Die Kollegen wollten das bei der Polizei zur Anzeige bringen.
Alles was sie gefunden haben, haben sie entfernt. Das ist aber keine Garantie, dass da nichts mehr versteckt ist, und auch keine Garantie, dass der Fallensteller nicht nochmal nachlegt.

Solche Fallen sind eine Gefahr nicht nur für Biker, sondern auch für Spaziergänger, Pilzesammler und Wildtiere! Wer etwas derartiges platziert, gefährdet mutwillig die Gesundheit seiner Mitmenschen und auch der Tiere. Egal was der Beweggrund für eine solche Aktion sein könnte, sie ist durch nichts zu rechtfertigen!

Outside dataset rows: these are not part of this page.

-- ==== Sys2Proof/Machine/Frontend.lean ====
section
/-!
DEFINITION. Sys2Proof/Machine/Frontend.lean: what the front end drives and compares under the registers in effect (R196 to R205,
R216 to R222): the bleed path, the ranges of Table 7-1, baseline restore, threshold and hysteresis, and the FTO outputs. The
signals themselves come with the edge commands; no meaning of a command needs more of them than these values.
-/
namespace Sys2Proof.Machine

/-- The bleed path joins IN*c* to GREF*g*: whenever the stage is unpowered, for the whole of an ADC self-calibration, and always
at an input whose slice the part does not have (R75, R197, R222). The 1 µs of settling before it opens is timing (log 5). -/
def State.bleedClosed (s : State) (c : Nat) : Bool := !s.stagePowered c || s.adcCal

/-- The stage holds its input node at GREF*g*: it is powered and connected to its input (R197). -/
def State.inputHeld (s : State) (c : Nat) : Bool := s.stagePowered c && !s.adcCal

/-- The feedback resistance of a slice in Ω (R199, Table 7-1). -/
def State.feedback (s : State) (c : Nat) : Nat := 200 * 4 ^ (F.AFE_CFG_FB c).rd s

/-- The signal range of the low-gain path, 1.0 V / R_f, in fA (R199). -/
def State.lowRange (s : State) (c : Nat) : Nat := 10 ^ 15 / s.feedback c

/-- The signal range of the high-gain path in fA: one sixteenth of the low-gain path's (R199). -/
def State.highRange (s : State) (c : Nat) : Nat := s.lowRange c / 16

/-- The -3 dB bandwidth of the stage in MHz (Table 7-1). -/
def State.bandwidth (s : State) (c : Nat) : Nat :=
  match (F.AFE_CFG_FB c).rd s with
  | 0 => 180 | 1 => 160 | 2 => 110 | _ => 45

/-- 2048 times the current of baseline restore at the input node in fA, positive where it removes current in the signal direction:
k times the low-path range. None is set by an unpowered stage or through a self-calibration of the converters (R202, R245). -/
def State.baseline (s : State) (c : Nat) : Int :=
  if s.inputHeld c then (F.AFE_BLR_CODE c).int s * (s.lowRange c : Int) else 0

/-- 1024 times the current of a threshold step count in fA (R203). -/
def State.stepCurrent (s : State) (c t : Nat) : Nat := t * s.highRange c

/-- The step at which a rising signal gives a leading edge (R203, R204). -/
def State.riseStep (s : State) (c : Nat) : Nat := (F.AFE_DISC_THR c).rd s

/-- The hysteresis in threshold steps (Table 7-2). -/
def State.hysteresis (s : State) (c : Nat) : Nat :=
  match (F.AFE_DISC_HYST c).rd s with
  | 0 => 0
  | n + 1 => 2 ^ n

/-- The step to which a signal falls for a trailing edge, max(t - h, 0) (R204). -/
def State.fallStep (s : State) (c : Nat) : Nat := s.riseStep c - s.hysteresis c

/-- The level that the discriminator's output takes when the signal of the fast branch, 1024 times in fA above the baseline, goes from
one value to another (R203, R204). -/
def State.discNext (s : State) (c : Nat) (old new : Int) : Bool :=
  let rise : Int := s.stepCurrent c (s.riseStep c)
  let fall : Int := s.stepCurrent c (s.fallStep c)
  if s.discActive c then
    if (s.slice c).high then !(decide (new ≤ fall)) else decide (old < rise) && decide (rise ≤ new)
  else false

/-- The quadrant's FTO output is driven low whatever its OR: disabled, DEEP or OFF, forced in HOLD and SAFE, or without a quadrant
(R76, R220, R222, Table 2-3). -/
def State.ftoForced (s : State) (q : Nat) : Bool :=
  !(s.ftoOf q).en || !s.hasQuad q || s.pins.forcing || s.mode == .hold || s.mode == .safe ||
    s.quadState q == .deep || s.quadState q == .off

/-- The level of FTO*n* at an instant in bins, before its programmed delay (R216 to R220). -/
def State.ftoLevel (s : State) (q at_ : Nat) : Bool := !s.ftoForced q && !s.ftoLow q at_

/-- The greatest time in ps from the crossing of a threshold to the crossing of FTO*n* (R30, R217). -/
def State.ftoBound (s : State) (q : Nat) : Nat := 3800 + 500 * (s.ftoOf q).delay

/-! ### Balls of the inputs -/

/-- The name of row k of the ball array, from A (R549). -/
def rowName (k : Nat) : String :=
  let single := ["A", "B", "C", "D", "E", "F", "G", "H", "J", "K", "L", "M", "N", "P", "T", "U", "V", "W", "Y"]
  let double := ["AA", "AB", "AC", "AD", "AE", "AF", "AG", "AH", "AJ", "AK", "AL", "AM", "AN", "AP", "AT", "AU", "AV", "AW"]
  (single ++ double).getD k ""

/-- The row and the first column of a channel group's input balls (R551). -/
def groupBalls (g : Nat) : String × Nat :=
  let n := g / 4
  let j := g % 4
  (rowName (if n < 2 then 2 * j else 36 - 2 * j), if n % 2 = 0 then 2 else 20)

/-- The ball of an input (R551). -/
def inputBall (c : Nat) : String × Nat :=
  let b := groupBalls (c / 16)
  (b.1, b.2 + c % 16 + (if c % 16 < 8 then 0 else 1))

/-- The ball of a group's return (R551). -/
def returnBall (g : Nat) : String × Nat := let b := groupBalls g; (b.1, b.2 + 8)

end Sys2Proof.Machine
end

Also... bitte seid besonders vorsichtig am Melibokus!
Falls ihr einen Platten habt, bitte lauft etwas zurück und schaut nach, ob die Ursache eine derartige Falle sein könnte. Wenn ihr irgendwas findet, bitte dokumentiert es, entfernt es, und meldet es der Polizei!


----------



## FunkyBadass (17. September 2018)

Abgefuckte Menschen gibt es! Danke für die Info.


----------



## MTB-News.de




----------



## protoscruiser (17. September 2018)

Jetzt weis ich endlich, warum wir Mountainbiker den Wald kaputt machen.
Weil unsere Widersacher Schrauben in die Wurzeln drehen!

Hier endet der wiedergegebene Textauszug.